Сообщили также, что мне нужно идти, по крайней мере, до Дриссы, где по Двине проходила граница до 1939 года, и на той стороне реки уже будет Восточная Белоруссия. Карты у меня, естественно, не было, да и в хатах, в которых я ночевал, нигде не видел даже подобия географической карты. Приходилось верить наслово, и на следующем ночлеге снова расспрашивать и советоваться, куда идти.
Больше всего поражало жителей, что в России (почему-то никто нашу страну не называл Советским Союзом) все грамотные, а когда узнавали, что я окончил 10 классов и даже учился в институте, то, обращаясь ко мне, называли меня не иначе, как «пан магистр». Не понимая значения этого слова, я старался больше не распространяться о своём образовании.
Но абсолютная тишина - даже «коловрَоты» переставали жужжать - наступала, как только кто-либо задавал вопрос о колхозах («калгасах» по-белорусски). Это был самый больной вопрос на Западной Белоруссии. Привыкшие к единоличному хозяйству, люди эти не представляли себе, как это можно объединиться и иметь всё общее. Как мог, я оправдывался, что вырос в городе, и про колхозы знаю совсем мало, и дипломатично пытался разъяснить, что есть и хорошие колхозы, где люди живут зажиточно, а есть и плохие, и жизнь там не сладкая.

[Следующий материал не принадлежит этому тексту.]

/-- The frame of DEC and ENC over all outcomes (R33, R40, R86, R108, R135): ILEN, IBUF, ALPHA, REV and the host's
stream are unchanged; of STATUS only `ERR_CAP`, and for DEC `ERR_LEN` and `ERR_CHAR`, may change; and EFF is unchanged
by an ENC, ACC and NBITS by a DEC, that raises nothing. OBUF is a destination of both: from OLEN on it holds no
specified element. That the working registers are kept is the model's choice (notes/assumptions/12.md). -/
def Obligations.DecAndEncFrame : Prop :=
  ∀ s : State,
    (∃ t, exec .dec s = .next t ∧ t.ilen = s.ilen ∧ (∀ i, t.ibufAt i = s.ibufAt i) ∧ t.alpha = s.alpha ∧ t.rev = s.rev ∧
      t.ibufGen = s.ibufGen ∧ t.pending = s.pending ∧ t.received = s.received ∧
      (∀ k, k ≠ 2 → k ≠ 3 → k ≠ 4 → t.status.getLsbD k = s.status.getLsbD k) ∧
      (s.DecodesClean → t.status = s.status ∧ t.acc = s.acc ∧ t.nbits = s.nbits) ∧
      ∀ j, t.olen.toNat ≤ j → Memory.lookup t.obuf j = none) ∧
    (∃ t, exec .enc s = .next t ∧ t.ilen = s.ilen ∧ (∀ i, t.ibufAt i = s.ibufAt i) ∧ t.alpha = s.alpha ∧ t.rev = s.rev ∧
      t.ibufGen = s.ibufGen ∧ t.pending = s.pending ∧ t.received = s.received ∧
      (∀ k, k ≠ 2 → t.status.getLsbD k = s.status.getLsbD k) ∧
      (s.ilen.toNat ≤ Config.capIn → t.status = s.status ∧ t.eff = s.eff) ∧
      ∀ j, t.olen.toNat ≤ j → Memory.lookup t.obuf j = none)

/-- R13, R33, R40: ILEN changes only in a write to register 2 or a reset, IBUF only in a `WRB` or a reset, OLEN and
OBUF only in a write to CMD or a reset. -/
def Obligations.OnlyTheNamedTransactionsWrite : Prop :=
  ∀ s t : State, step s = .next t → (∀ rest, s.pending ≠ .reset :: rest) →
    ((∀ v rest, s.pending ≠ .wr 2 v :: rest) → t.ilen = s.ilen) ∧
    ((∀ i v rest, s.pending ≠ .wrb i v :: rest) → ∀ i, t.ibufAt i = s.ibufAt i) ∧
    ((∀ v rest, s.pending ≠ .wr 0 v :: rest) → t.olen = s.olen ∧ ∀ j, t.obufAt j = s.obufAt j)

/-- R159: every command ends. Each loop, given at least the turns that the model allows it, has reached its end: more
turns change nothing and its condition no longer holds. -/
def Obligations.CommandsTerminate : Prop :=
  (∀ (rd : Nat → Byte) (rev : RevTable) (eff n : Nat), decTurns eff ≤ n →
    decLoop rd rev eff (decodedLen eff) n decStart = decRun rd rev eff ∧ ¬ (decRun rd rev eff).iidx < eff) ∧
  (∀ (rd : Nat → Byte) (alpha : AlphaTable) (len n : Nat), encTurns len ≤ n →
    encLoop rd alpha len n encStart = encLoop rd alpha len (encTurns len) encStart ∧
    encGoesOn len (encLoop rd alpha len (encTurns len) encStart) = false) ∧
  (∀ (rd : Nat → Byte) (len n : Nat) (r : EncRun), encFillTurns ≤ n →
    encFill rd len n r = encFill rd len encFillTurns r ∧
    ¬ (needsFill (encFill rd len encFillTurns r).nbits = true ∧ (encFill rd len encFillTurns r).iidx < len)) ∧
  (∀ (pad : Byte) (n : Nat) (r : EncRun), encPadTurns ≤ n →
    encPad pad n r = encPad pad encPadTurns r ∧ (encPad pad encPadTurns r).oidx % 4 = 0) ∧
  (∀ (i : Instr) (s : State), ∃ t, exec i s = .next t)

/-- The invariant holds at reset (R12, R20, R21, R25, R66 to R68). The ROMs' contents are R53's default
(notes/assumptions/2.md). -/
def Obligations.InvariantHoldsAtReset : Prop := State.reset.Inv

/-- Every step keeps the invariant: STATUS has its hardwired bits (R12), both buffers are canonical and within their
capacity (R30), the specified elements of OBUF are exactly those below OLEN (R14, R21), OLEN fits OBUF (R79, R112), and
the ROMs are what R65 to R68 say (R69). -/
def Obligations.EveryStepKeepsTheInvariant : Prop := ∀ s t : State, s.Inv → step s = .next t → t.Inv
end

... Выслушав мою историю, он стал расспрашивать о моих дальнейших планах. Я-то надеялся у него, как у советского человека, значительно старшего, бывшего председателя, получить совет, что делать дальше? Я откровенно признался, что не знаю, как быть, и надеюсь на его советы. Но из его советов, кроме как снова явиться к немцам, я ничего полезного не услышал. Заявив ему, что возвращаться в лагерь для военнопленных у меня нет никакого желания, что подохнуть от голода и холода лучше на воле, чем за колючей проволокой. Я дал ему понять, что жду от него чего-то другого. Так в разговорах прошёл ужин, затем, сославшись на поздний час и что «утро вечера мудренее», он предложил лечь спать.
Утром проснувшись, я понял, из хаты этого предателя я уже никуда не уйду. Два дюжих молодца, по разговору белорусы, доставили меня на немецкий пост в Полоцке по эту сторону Двины.
Допрос, на моё счастье, происходил без рукоприкладства: видимо, я у них был не первый, и они уже знали, как со мной поступить. Единственное что я услышал в качестве угрозы - это фразу: «Повесить бы тебя на этой верёвке!» Так выразился один из допрашивающих, когда в моём мешке, кроме традиционных продуктов, был обнаружен кусок верёвки, которой я собирался связать плот для переправы через Двину, а когда понял, что Двину на плоту не форсировать, забыл её выбросить из мешка.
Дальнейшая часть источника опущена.